Neshat Jahandari is an Iranian pilot. She is the first Iranian female pilot on a passenger airliner. She currently holds three records in Iranian aviation history, including first Iranian female pilot under the Islamic Republic, first female Iranian airline pilot, and first all-female crew. She flies the MD80. She became famous after her inaugural video went viral. 

She has flown 3000 thousand hours and is the youngest and only MD80 female captain of the Iranian airline.

Early life 

Jahandari Began her pilot classes at age 17, while studying for her degree in aviation flight engineering technology.

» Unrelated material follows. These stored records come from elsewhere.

-- ==== Sys2Proof/Machine/Bus.lean ====
section
/-! DEFINITION. The register fabric (chapter 3): every access of a requester to device register space, with its bus
errors, key guard, shadows, posted writes, indirect spaces and the registers that act when written. -/
namespace Sys2Proof.Machine

open Sys2Proof

/-- What an access gives: the state, the value read, and the bus-error reason (0 where it is accepted). -/
structure BusRes where
  st : State
  val : Nat
  reason : Nat

/-- A bus error (R73): it changes nothing but the capture in SYS and the count. -/
def busErr (s : State) (req addr : Nat) (wr : Bool) (reason : Nat) : BusRes :=
  let s1 := bumpSat s bSYS 0x6C 0 32 1
  let s2 := if fget s bSYS 0x68 0 1 = 1 then s1
    else rawSet (set64 s1 bSYS 0x60 (addr % 2 ^ 46)) bSYS 0x68 (1 + 2 * b2n wr + reason * 16 + req * 256)
  ⟨s2, 0, reason⟩

/-! ### The key guard (R77 to R80) -/

/-- The guard of a block is armed: armed, and not past its 256th cycle. -/
def guardOf (s : State) (b : Nat) : Option Guard :=
  match lk s.sys.guards b with
  | some g => if s.sys.cycle - g.since ≤ 256 then some g else none
  | none => none

/-- A write to UNLOCK (R77, R79). -/
def unlockWrite (s : State) (req b v : Nat) : State :=
  if v = 0x5A00 + b then { s with sys.guards := ins s.sys.guards b ⟨req, s.sys.cycle⟩ }
  else setStat { s with sys.guards := del s.sys.guards b } b 2

/-- The value UNLOCK reads (R80, Table 3.7). -/
def unlockRead (s : State) (b : Nat) : Nat :=
  match guardOf s b with
  | some g => (256 - (s.sys.cycle - g.since)) + 512 + g.owner * 65536
  | none => 0

/-- A requester may make a guarded write now (R78). -/
def guardOk (s : State) (req b : Nat) : Bool := match guardOf s b with | some g => g.owner == req | none => false

/-- The guard disarms with the write it accepts (R78). -/
def disarm (s : State) (b : Nat) : State := { s with sys.guards := del s.sys.guards b }

/-! ### Indirect spaces (R90 to R93) -/

/-- An indirect space: the block kind's ADDR offset, words in the space, words of an entry as written and as read,
whether DATA is writable, key-guarded, posted. -/
structure Space where
  addrOff : Nat
  size : Nat
  wlen : Nat
  rlen : Nat
  writable : Bool
  guarded : Bool
  posted : Bool

/-- The spaces of a block. -/
def spacesOf (s : State) (b : Nat) : List Space :=
  if b = bPRT then [⟨0x10, 0x100000, 4, 4, true, true, false⟩, ⟨0x18, 0x80000, 1, 2, false, false, false⟩]
  else if b = bSEC then [⟨0x40, 560, 1, 1, false, false, false⟩]
  else if b = bUCD then [⟨0x20, 1312, 1, 1, true, false, false⟩]
  else if 0x20 ≤ b ∧ b ≤ 0x2B then [⟨0x200, 0x400, 1, 1, true, false, true⟩]
  else if b = bFLC then [⟨0x200, 16 * fget s bFLC 0x10 0 5 * 65536, 1, 8, false, false, true⟩]
  else if b = bWIT then [⟨0x200, 1024, 1, 8, false, false, true⟩]
  else if b = bHLT then [⟨0x300, 805306368, 1, 8, false, false, false⟩, ⟨0x310, 65536, 1, 16, false, false, false⟩]
  else []

/-- The space whose ADDR stands at an offset. -/
def addrSpace (s : State) (b off : Nat) : Option Space := (spacesOf s b).find? (fun p => p.addrOff == off)

/-- The space whose DATA stands at an offset. -/
def dataSpace (s : State) (b off : Nat) : Option Space := (spacesOf s b).find? (fun p => p.addrOff + 4 == off)

/-- An indirect pair before any write of its ADDR (R91). -/
def pairReset : Pair := ⟨0, none, [], [], none⟩

/-- A pair. -/
def getPair (s : State) (b off : Nat) : Pair := lkD s.sys.pairs (rkey b off) pairReset

/-- The state with a pair replaced. -/
def putPair (s : State) (b off : Nat) (p : Pair) : State := { s with sys.pairs := ins s.sys.pairs (rkey b off) p }

/-- A write to ADDR (R91, R92): the writer owns the pair; a partial entry that it leaves is discarded with PARTIAL. -/
def addrWrite (s : State) (req b : Nat) (sp : Space) (v : Nat) : State :=
  let p := getPair s b sp.addrOff
  let moved := v / sp.wlen ≠ p.addr / sp.wlen
  let drop := !p.buf.isEmpty && (decide moved)
  let s1 := if drop then setStat s b 5 else s
  putPair s1 b sp.addrOff { p with addr := v, owner := some req, buf := if moved then [] else p.buf.take (v % sp.wlen), latch := [], latchAt := none }

/-- A bit of the tamper status word (Table 4.8). -/
def tstatWord (s : State) : Nat := s.sec.tstat + 2 ^ 14 * b2n s.sec.suspPend

/-- The words of a digest, bytes 0 to 3 first (4.8). -/
def digWord (d : Digest) (k : Nat) : Nat := bits d.toNat (32 * (7 - k)) 32

/-- The runtime digest of tenant t in the running image, or zeros. -/
def runtimeDigest (s : State) (t : Nat) : Digest :=
  match (s.sec.slots[s.sec.slot]?).join with
  | some im => if s.awp.runtime.contains t then lkD im.tenants t 0 else 0
  | none => 0

/-- TM_t = SHA-256(runtime digest ‖ rule-program digest) (R118). -/
def tmOf (s : State) (t : Nat) : Digest :=
  Config.sha256 (digBytes (runtimeDigest s t) ++ digBytes (match lk s.sec.rules t with | some r => r.digest | none => 0))

/-- TMSET = SHA-256(TM0 ‖ … ‖ TM63) (R118). -/
def tmSet (s : State) : Digest := Config.sha256 ((List.range 64).flatMap (fun t => digBytes (tmOf s t)))

/-- A word of the measurement space (4.8). -/
def measWord (s : State) (i : Nat) : Nat :=
  if i < 32 then digWord ((s.sec.ms[i / 8]?).getD 0) (i % 8)
  else if i < 40 then digWord s.sec.bm (i - 32)
  else if s.sec.step < 7 then 0
  else if i < 552 then digWord (tmOf s ((i - 40) / 8)) ((i - 40) % 8)
  else digWord (tmSet s) (i - 552)

/-- Word k of an entry of the health event log (R607): the entries of each event, oldest first, as their 64 bytes. -/
def elogEntryBytes (e : ElogEvent) : List (List Byte) :=
  let fl (cont : Nat) := b2n e.pend + 2 * b2n e.offPower + 4 * cont
  let first := be 2 e.code ++ be 2 (fl 0) ++ be 2 e.par.length ++ be 2 0 ++ be 8 e.tai ++ be 4 e.u ++ be 4 0
    ++ ((e.par.take 5).map (be 8)).flatten
  let more := (List.range ((e.par.length - 5 + 6) / 7)).map (fun i =>
    be 2 e.code ++ be 2 (fl 1) ++ be 2 (5 + 7 * i) ++ be 2 0 ++ (((e.par.drop (5 + 7 * i)).take 7).map (be 8)).flatten)
  (first :: (if e.par.length ≤ 5 then [] else more)).map (fun l => l ++ List.replicate (64 - l.length) 0)

/-- A word of the EL space. -/
def elWord (s : State) (i : Nat) : Nat :=
  match ((s.hlt.elog.flatMap elogEntryBytes)[i / 16]?) with
  | some b => ofBe ((b.drop (4 * (i % 16))).take 4)
  | none => 0

/-- Periods of a tier and its slots (R606). -/
def tierPeriod (tier : Nat) : Nat := if tier = 0 then 1 else if tier = 1 then 60 else 3600
def tierSlots (tier : Nat) : Nat := if tier = 0 then 86400 else if tier = 1 then 129600 else 43830
/-- Retention of a tier in seconds: 24 h, 90 days, 5 years of 365.25 days (Table 17.4). -/
def tierKept (tier : Nat) : Nat := if tier = 0 then 86400 else if tier = 1 then 7776000 else 157788000

/-- A word of the TM space (R606). -/
def tmWord (s : State) (i : Nat) : Nat :=
  let w := i % 8
  let tier := i / 8 / 131072 / 256
  match lk s.hlt.tiers (i / 8) with
  | none => 0
  | some x =>
    let valid := decide (s.now / 1000000000 < x.start + tierKept tier)
    if w = 0 then satSigned 32 x.min
    else if w = 7 then b2n x.empty + 2 * b2n valid
    else if w = 5 then x.start % 2 ^ 32 else if w = 6 then x.start / 2 ^ 32
    else if tier = 0 then 0
    else if w = 1 then satSigned 32 x.max
    else if w = 2 then satSigned 64 x.sum % 2 ^ 32 else if w = 3 then satSigned 64 x.sum / 2 ^ 32
    else x.count % 2 ^ 32

/-- Dies per channel, as the scan found them. -/
def dpc (s : State) : Nat := fget s bFLC 0x10 0 5

/-- Die d before anything is known of it: GOOD in the population, ABSENT beyond it. -/
def dieReset (n d : Nat) : Die := ⟨if d % 16 < n then 0 else 3, [], [], List.replicate 18 0, 0, 65535⟩

/-- A block that is unused: BOOT in the boot area (R452), else FREE. -/
def blkReset (k : Nat) : Blk :=
  ⟨if (k / 8192 = 0 ∨ k / 8192 = 16) ∧ k % 8192 < 8 then 4 else 0, 0, 0, 0, 0, 0, 0, 0, 65535, 65535, 65535, none, [], 0, 0, 0⟩

/-- Die d, and block k = die × 8,192 + block. -/
def getDie (s : State) (d : Nat) : Die := lkD s.fla.dies d (dieReset (dpc s) d)
def getBlk (s : State) (k : Nat) : Blk := lkD s.fla.blocks k (blkReset k)

/-- Blocks of a die (Table 18.2). -/
def dieBlocks : Nat := 7584

/-- The consumed budget of a block in 0.01 % (R471). [log 58 DEDUCED, safe] -/
def Blk.used (b : Blk) : Nat := (b.peSlc + 20 * b.peTlc) / 6

/-- A block is good: neither factory bad nor grown bad. -/
def Blk.good (b : Blk) : Bool := b.st != 5 && b.st != 6

/-- The listed blocks of a die. -/
def blocksOfDie (s : State) (d : Nat) : List Blk := (s.fla.blocks.filter (fun p => p.1 / 8192 == d)).map (·.2)

/-- The median of a list of numbers, 0 for none. -/
def median (l : List Nat) : Nat :=
  let m := l.foldl (fun (a : Map Nat) x => ins a x (lkD a x 0 + 1)) []
  let flat := m.flatMap (fun p => List.replicate p.2 p.1)
  (flat[flat.length / 2]?).getD 0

In an interview, Jahandari admitted that she got her pilot's licence before getting her driver's license.

Career 
While no law in the Iranian Constitution prevents women from becoming pilots, Jahandari admitted that many considered it a male profession. She successfully became a pilot for Zagros Airlines. She used her platform on Social Media to encourage women to follow their passions, especially in countries were the law segregates the jobs.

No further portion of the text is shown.